In terms of acoustics, nasals are sonorants, which means that they do not significantly restrict the escape of air (as it can freely escape out the nose). However, nasals are also obstruents in their articulation because the flow of air through the mouth is blocked. This duality, a sonorant airflow through the nose along with an obstruction in the mouth, means that nasal occlusives behave both like sonorants and like obstruents. For example, nasals tend to pattern with other sonorants such as [r] and [l], but in many languages, they may develop from or into stops.

Acoustically, nasals have bands of energy at around 200 and 2,000 Hz.

Voiced Voiceless
Description IPA Description IPA
voiced bilabial nasal [m] voiceless bilabial nasal [m̥]
voiced labiodental nasal [ɱ] voiceless labiodental nasal [ɱ̊]
voiced dental nasal [n̪] voiceless dental nasal [n̪̊]
voiced alveolar nasal 1 [n] voiceless alveolar nasal 1 [n̥]
voiced retroflex nasal [ɳ] voiceless retroflex nasal [ɳ̊]
voiced palatal nasal [ɲ] voiceless palatal nasal [ɲ̊]
voiced velar nasal [ŋ] voiceless velar nasal [ŋ̊]
voiced uvular nasal [ɴ] voiceless uvular nasal [ɴ̥]

1. ^ The symbol ⟨n⟩ is commonly used to represent the dental nasal as well, rather than ⟨⟩, as it is rarely distinguished from the alveolar nasal.

Examples of languages containing nasal occlusives:

The voiced retroflex nasal is [ɳ] is a common sound in Languages of India.

The voiced palatal nasal [ɲ] is a common sound in European languages, such as: Spanish ⟨ñ⟩, French and Italian ⟨gn⟩, Catalan and Hungarian ⟨ny⟩, Czech and Slovak ⟨ň⟩, Polish ⟨ń⟩, Occitan and Portuguese ⟨nh⟩, and (before a vowel) Modern Greek ⟨νι⟩.

Many Germanic languages, including German, Dutch, English and Swedish, as well as varieties of Chinese such as Mandarin and Cantonese, have [m], [n] and [ŋ]. Tamil has a six-fold distinction between [m], [n̪], [n], [ɳ], [ɲ] and [ŋ] ⟨ம, ந, ன, ண, ஞ, ங⟩.

The Nuosu language also contrasts six categories of nasals, [m], [n], [m̥], [n̥], [ɲ] and [ŋ]. They are represented in romanisation by m, n, hm, hn, ny, and ng. Nuosu also contrasts nasalised stops and affricates with their voiced, unvoiced, and aspirated versions.

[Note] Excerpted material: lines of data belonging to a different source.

theorem Keeps.placeInQueue (h : Keeps a s) (x : TamperEntry) : Keeps a (s.placeInQueue x) := by
  unfold State.placeInQueue
  split
  · exact Keeps.inserted (h.withTamper _)
  · split
    · exact h
    · split
      · exact Keeps.inserted (h.withTamper _)
      · exact h.withTamper _

theorem Keeps.removedReport (h : Keeps a s) (slot : Nat) : Keeps a (s.removedReport slot) :=
  h.withTamper _

theorem Keeps.flaggedReport (h : Keeps a s) (slot : Nat) (r : Record) :
    Keeps a (s.flaggedReport slot r) := (h.removedReport slot).placeInQueue _

theorem Keeps.risenReport (h : Keeps a s) (slot : Nat) (r : Record) : Keeps a (s.risenReport slot r) := by
  unfold State.risenReport
  split
  · exact h.withTamper _
  · exact h.placeInQueue _

/-! ### The write queue and the lines -/

theorem Keeps.writeOldest (h : Keeps a s) : Keeps a s.writeOldest := by
  unfold State.writeOldest
  split
  · exact h
  · exact h

theorem Keeps.enqueue (h : Keeps a s) (q : Queued) : Keeps a (s.enqueue q) := by
  unfold State.enqueue
  dsimp only
  split
  · exact h.withStore _
  · exact h.writeOldest.withStore _

theorem Keeps.drain (h : Keeps a s) (n : Nat) : Keeps a (State.drain n s) := by
  induction n generalizing s with
  | zero => exact h
  | succ n ih => exact ih h.writeOldest

theorem Keeps.setLine (h : Keeps a s) (i : Fin 8) (l : Line) : Keeps a (s.setLine i l) := h.withStore _

theorem Keeps.hold (h : Keeps a s) (u : Holder) (i : Fin 8) (b : Option Cached) :
    Keeps a (s.hold u i b) := h.withStore _

theorem Keeps.putContents (h : Keeps a s) (slot : Nat) (c : Contents) : Keeps a (s.putContents slot c) := by
  unfold State.putContents
  split
  · exact h.setLine _ _
  · exact h

theorem State.putContents_segments (s : State) (slot : Nat) (c : Contents) :
    (s.putContents slot c).segments.entries = s.segments.entries := by
  unfold State.putContents; split <;> rfl

theorem Keeps.letGo (h : Keeps a s) (slot : Nat) : Keeps a (s.letGo slot) := by
  unfold State.letGo
  split
  · exact h.setLine _ _
  · exact h

theorem Keeps.dropLine (h : Keeps a s) (slot : Nat) : Keeps a (s.dropLine slot) := by
  unfold State.dropLine
  split
  · exact h.setLine _ _
  · exact h

theorem Keeps.grants (h : Keeps a s) (u : Holder) (n : Nat) : Keeps a (s.grants u n) := by
  unfold State.grants
  split
  · exact h
  · exact Keeps.ite h (Keeps.drain (h.withStore _) _)

theorem Keeps.grant (h : Keeps a s) (u : Holder) : Keeps a (s.grant u) := h.grants u 1

theorem Keeps.evict (h : Keeps a s) (i : Fin 8) : Keeps a (s.evict i) := by
  unfold State.evict
  split
  · exact Keeps.ite (h.enqueue _) h
  · exact h

theorem Keeps.useBlock (h : Keeps a s) (n : Nat) : Keeps a (s.useBlock n) := h.withStore _

theorem Keeps.freeChain (h : Keeps a s) (chain : List (Nat × BlockKind)) : Keeps a (s.freeChain chain) :=
  h.withStore _

theorem Keeps.forget (h : Keeps a s) (slot : Nat) : Keeps a (s.forget slot) := h

theorem Keeps.becomeFault (h : Keeps a s) (slot : Nat) : Keeps a (s.becomeFault slot) := by
  unfold State.becomeFault
  split
  · exact h
  next d hg =>
    dsimp only
    generalize (s.mem.serialNaming slot Config.indexEntries).getD 0 = serial
    exact Keeps.raise (h.refiled (t := ((((s.putContents slot (.fault serial d.segment)).freeChain
      d.chain).removedReport slot).forget slot).withDirectory
        (s.directory.set slot ⟨.fault, d.segment, [], false⟩)) hg rfl (by simp only [State.withDirectory_segments, State.forget, State.withMatching_segments,
        State.removedReport, State.withTamper_segments, State.freeChain, State.withStore_segments,
        State.putContents_segments])) .recordFault

theorem Keeps.takeLine (h : Keeps a s) (u : Holder) (slot : Nat) : Keeps a (s.takeLine u slot).1 := by
  unfold State.takeLine
  split
  · exact h.hold _ _ _
  · dsimp only
    split
    · exact (h.evict _).hold _ _ _
    · split
      · exact ((h.evict _).grant _).hold _ _ _
      · exact (((h.evict _).grant _).hold _ _ _).becomeFault _

theorem Keeps.takeLineFresh (h : Keeps a s) (u : Holder) (slot : Nat) (c : Contents) :
    Keeps a (s.takeLineFresh u slot c) := by
  unfold State.takeLineFresh
  split
  · exact h.hold _ _ _
  · exact (h.evict _).hold _ _ _

/-! ### Records -/

theorem Keeps.fileRecord (h : Keeps a s) (slot : Nat) (r : Record) : Keeps a (s.fileRecord slot r) := by
  unfold State.fileRecord
  split
  · exact h
  next d hg =>
    exact h.refiled (d := d) (x := { d with
      status := .live r.status, segment := r.segment, batched := r.batch.isSome }) hg rfl rfl

theorem Keeps.putRecord (h : Keeps a s) (slot : Nat) (r : Record) : Keeps a (s.putRecord slot r) :=
  (h.putContents _ _).fileRecord _ _

theorem Keeps.writeBlock (h : Keeps a s) (u : Holder) (n : Nat) (b : Block) :
    Keeps a (s.writeBlock u n b) := (h.withMem _).grant u

theorem Keeps.relink (h : Keeps a s) (u : Holder) (n : Nat) (next : Half) :
    Keeps a (s.relink u n next) := (h.withMem _).grant u

theorem Keeps.cutChain (h : Keeps a s) (u : Holder) (slot : Nat) (r : Record) (kept : Nat) :
    Keeps a (s.cutChain u slot r kept) := by
  unfold State.cutChain
  dsimp only
  split
  · exact (((h.freeChain _).setChain _ _).relink _ _ _).putRecord _ _
  · exact ((h.freeChain _).setChain _ _).putRecord _ _

theorem Keeps.readExtension (h : Keeps a s) (u : Holder) (slot : Nat) (r : Record) :
    Keeps a (s.readExtension u slot r).1 := by
  have h1 := h.grants u
  exact Keeps.ite ((h1 _).cutChain _ _ _ _) (h1 _)

theorem Keeps.retire (h : Keeps a s) (u : Holder) (slot : Nat) (serial : Word) :
    Keeps a (s.retire u slot serial) := by
  have h1 := h.takeLineFresh u slot .free
  unfold State.retire
  dsimp only
  generalize s.takeLineFresh u slot .free = x at h1 ⊢
  have h2 := h1.freed (t := (((((x.withMem (x.mem.deleteSerial serial)).grants u
    (x.mem.deleteAccesses serial)).forget slot).freeChain (x.chain slot)).removedReport slot).withDirectory
      (x.directory.free slot)) (slot := slot) rfl
    (congrArg Segments.entries (State.grants_segments u _ (x.withMem (x.mem.deleteSerial serial))))
  refine Keeps.enqueue (Keeps.dropLine ?_ slot) _
  rw [show (((((x.withMem (x.mem.deleteSerial serial)).grants u (x.mem.deleteAccesses serial)).forget
    slot).freeChain (x.chain slot)).removedReport slot).directory = x.directory from
      State.grants_directory u _ (x.withMem (x.mem.deleteSerial serial))]
  exact h2

theorem Keeps.foldl {α : Type} {f : State → α → State} (hf : ∀ s x, Keeps a s → Keeps a (f s x))
    (l : List α) (h : Keeps a s) : Keeps a (l.foldl f s) := by
  induction l generalizing s with
  | nil => exact h
  | cons x l ih => exact ih (hf s x h)

theorem Keeps.foldl_fst {α β : Type} {f : State × β → α → State × β}
    (hf : ∀ x y, Keeps a x.1 → Keeps a (f x y).1) (l : List α) {x : State × β} (h : Keeps a x.1) :
    Keeps a (l.foldl f x).1 := by
  induction l generalizing x with
  | nil => exact h
  | cons y l ih => exact ih (hf x y h)

theorem Keeps.foldl_snd {α β : Type} {f : β × State → α → β × State}
    (hf : ∀ x y, Keeps a x.2 → Keeps a (f x y).2) (l : List α) {x : β × State} (h : Keeps a x.2) :
    Keeps a (l.foldl f x).2 := by
  induction l generalizing x with
  | nil => exact h
  | cons y l ih => exact ih (hf x y h)

theorem Keeps.cleanLine (h : Keeps a s) (i : Fin 8) : Keeps a (s.cleanLine i) := by
  unfold State.cleanLine
  split
  · exact Keeps.ite (((h.enqueue _).setLine _ _).withStore _) h
  · exact h

theorem Keeps.cleanLines (h : Keeps a s) : Keeps a s.cleanLines :=
  Keeps.foldl (fun _ i h => h.cleanLine i) _ h

theorem Keeps.writeBack (h : Keeps a s) : Keeps a s.writeBack := h.cleanLines.drain _

/-! ### Walks, and a command's search -/

theorem Keeps.settleSlot (u : Holder) (slot : Nat) {x : State × WalkCounts} (h : Keeps a x.1) :
    Keeps a (State.settleSlot u slot x).1 := by
  have h1 := h.takeLine u slot
  unfold State.settleSlot
  dsimp only
  split
  · exact h1.letGo _
  · split
    · split
      · dsimp only
        exact (h1.putRecord _ _).letGo _
      · dsimp only
        exact ((h1.putRecord _ _).flaggedReport _ _).letGo _
      · exact h1.letGo _
    · exact h1.letGo _

theorem Keeps.settleLeft (h : Keeps a s) (n : Seg) : Keeps a (s.settleLeft n) := by
  have put : ∀ x k plan, Keeps a ((s.putSegment n { s.segment n with redrive := k, state := x }).putPlan plan) :=
    fun x k plan => (h.putSegment n (by exact fun _ => rfl)).putPlan plan
  have done : ∀ plan, Keeps a ((s.putSegment n { s.segment n with state := .complete }).putPlan plan) :=
    fun plan => (h.putSegment n (by exact fun _ => rfl)).putPlan plan
  unfold State.settleLeft
  dsimp only
  split_ifs
  · exact (((done _).raise _).putActive _).setDwell _
  · exact ((put _ _ _).putActive _).setDwell _
  · exact ((put _ _ _).putActive _).setDwell _

theorem Keeps.enter (h : Keeps a s) (n : Seg) : Keeps a (s.enter n) := by
  have key : ∀ e p x y, (∀ k, e.count k = (s.segment n).count k) →
      Keeps a ((((s.putSegment n e).putPlan p).putActive x).setDwell y) :=
    fun e p x y he => (((h.putSegment n he).putPlan p).putActive x).setDwell y
  unfold State.enter
  dsimp only
  split
  · exact key _ _ _ _ fun _ => rfl
  · exact key _ _ _ _ fun _ => rfl
  · exact key _ _ _ _ fun _ => rfl
  · exact h

theorem Keeps.define (h : Keeps a s) (n : Seg) (base limit dwell : Half) :
    Keeps a (s.define n base limit dwell) := by
  have put : ∀ x, Keeps a (s.putSegment n { s.segment n with
      base := base, limit := limit, dwell := dwell, state := x }) := fun x => h.putSegment n fun _ => rfl
  unfold State.define
  dsimp only
  split
  · exact (put _).putPlan _
  · exact (put _).putPlan _
  · exact put _

theorem Keeps.find (h : Keeps a s) (serial : Word) : Keeps a (s.find serial).2 := by
  have hl : Keeps a (s.lookupFor serial).2 := h.grants .command _
  unfold State.find
  split
  next s1 he => rw [he] at hl; exact hl
  next slot s1 he =>
    rw [he] at hl
    have ht := Keeps.takeLine hl .command slot
    dsimp only
    split_ifs
    · exact ht
    · exact ht.letGo _
    · split
      · exact ht.letGo _
      · split_ifs
        · exact ht
        · exact ht.letGo _
      · split_ifs
        · exact ht
        · exact ht.letGo _

theorem Keeps.walkSlot (h : Keeps a s) (set : Byte) (slot : Nat) (w : Walked) :
    Keeps a (s.walkSlot set slot w).2 := by
  have h1 := (h.takeLine .command slot).letGo slot
  unfold State.walkSlot
  dsimp only
  split
  · exact h1
  · split <;> exact h1

/-! ### A frame's work -/

theorem Keeps.keepEntry (h : Keeps a s) (e : MatchEntry) : Keeps a (s.keepEntry e) := h

theorem Keeps.resolveByIndex (h : Keeps a s) (serial : Word) : Keeps a (s.resolveByIndex serial).2 := by
  unfold State.resolveByIndex
  dsimp only
  split
  · exact (h.grants _ _).keepEntry _
  · exact h.grants .matching _

theorem Keeps.resolve (h : Keeps a s) (serial : Word) : Keeps a (s.resolve serial).2 := by
  unfold State.resolve
  split
  · exact h.keepEntry _
  · exact h.resolveByIndex _

theorem Keeps.noteReading (h : Keeps a s) (slot : Nat) (f : Frame) : Keeps a (s.noteReading slot f) :=
  h

theorem Keeps.reportFrame (h : Keeps a s) (slot : Nat) (old new : Record) :
    Keeps a (s.reportFrame slot old new) :=
  Keeps.ite (Keeps.ite (h.flaggedReport _ _) (Keeps.ite (h.risenReport _ _) h)) h

theorem Keeps.writeIntervals (h : Keeps a s) (u : Holder) (bs : List Nat) (values : List Half) :
    Keeps a (State.writeIntervals u bs values s) := by
  induction bs generalizing s values with
  | nil => exact h
  | cons b bs ih => exact ih (h.writeBlock _ _ _) _

theorem Keeps.freeIntervals (h : Keeps a s) (slot : Nat) : Keeps a (s.freeIntervals slot) :=
  (h.freeChain _).setChain _ _

theorem Keeps.chainBlock (h : Keeps a s) (slot b : Nat) : Keeps a (s.chainBlock slot b) :=
  (h.useBlock _).setChain _ _

theorem Keeps.storeIntervals (h : Keeps a s) (u : Holder) (slot : Nat) (values : List Half)
    (r : Record) : Keeps a (s.storeIntervals u slot values r) := by
  have h2 := h.writeIntervals u (((s.chain slot).filter fun b => b.2 == .interval).map (·.1)) values
  unfold State.storeIntervals
  dsimp only
  split_ifs
  · refine Keeps.raise (Keeps.putRecord ?_ _ _) _
    split
    · exact h2
    · exact h2.relink _ _ _
  · refine Keeps.putRecord ?_ _ _
    split
    · exact h2
    · exact h2.relink _ _ _

/-! ### The matching engine -/

theorem Keeps.passGate (h : Keeps a s) (f : Frame) : Keeps a (s.passGate f) := by
  have hr := h.resolve f.serial
  unfold State.passGate
  split
  next he => rw [he] at hr; exact hr.withMatching _
  next he => rw [he] at hr; exact Keeps.withMatching hr _

theorem Keeps.takeHead (h : Keeps a s) (p : Fin 4) (rest : List Frame) :
    Keeps a (s.takeHead p rest) := h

Catalan, Occitan, Spanish, and Italian have [m], [n], [ɲ] as phonemes, and [ɱ] and [ŋ] as allophones. Nevertheless, among many younger speakers of Rioplatense Spanish, there is no palatal nasal but only a palatalized nasal, [nʲ], as in English canyon.[1]

In Brazilian Portuguese and Angolan Portuguese [ɲ], written ⟨nh⟩, is typically pronounced as [ȷ̃], a nasal palatal approximant, a nasal glide (in Polish, this feature is also possible as an allophone). Semivowels in Portuguese often nasalize before and always after nasal vowels, resulting in [ȷ̃] and []. What would be coda nasal occlusives in other West Iberian languages is only slightly pronounced before dental consonants. Outside this environment the nasality is spread over the vowel or become a nasal diphthong (mambembe [mɐ̃ˈbẽjbi], outside the final, only in Brazil, and mantém [mɐ̃ˈtẽj ~ mɐ̃ˈtɐ̃j] in all Portuguese dialects).

The Japanese syllabary kana ん, typically romanized as n and occasionally m, can manifest as one of several different nasal consonants depending on what consonant follows it; this allophone, colloquially written in IPA as /N/, is known as the moraic nasal, per the language's moraic structure.

Welsh has a set of voiceless nasals, [m̥], [n̥] and [ŋ̊], which occur predominantly as a result of nasal mutation of their voiced counterparts ([m], [n] and [ŋ]).

The Mapos Buang language of New Guinea has a phonemic uvular nasal, [ɴ], which contrasts with a velar nasal. It is extremely rare for a language to have [ɴ] as a phoneme.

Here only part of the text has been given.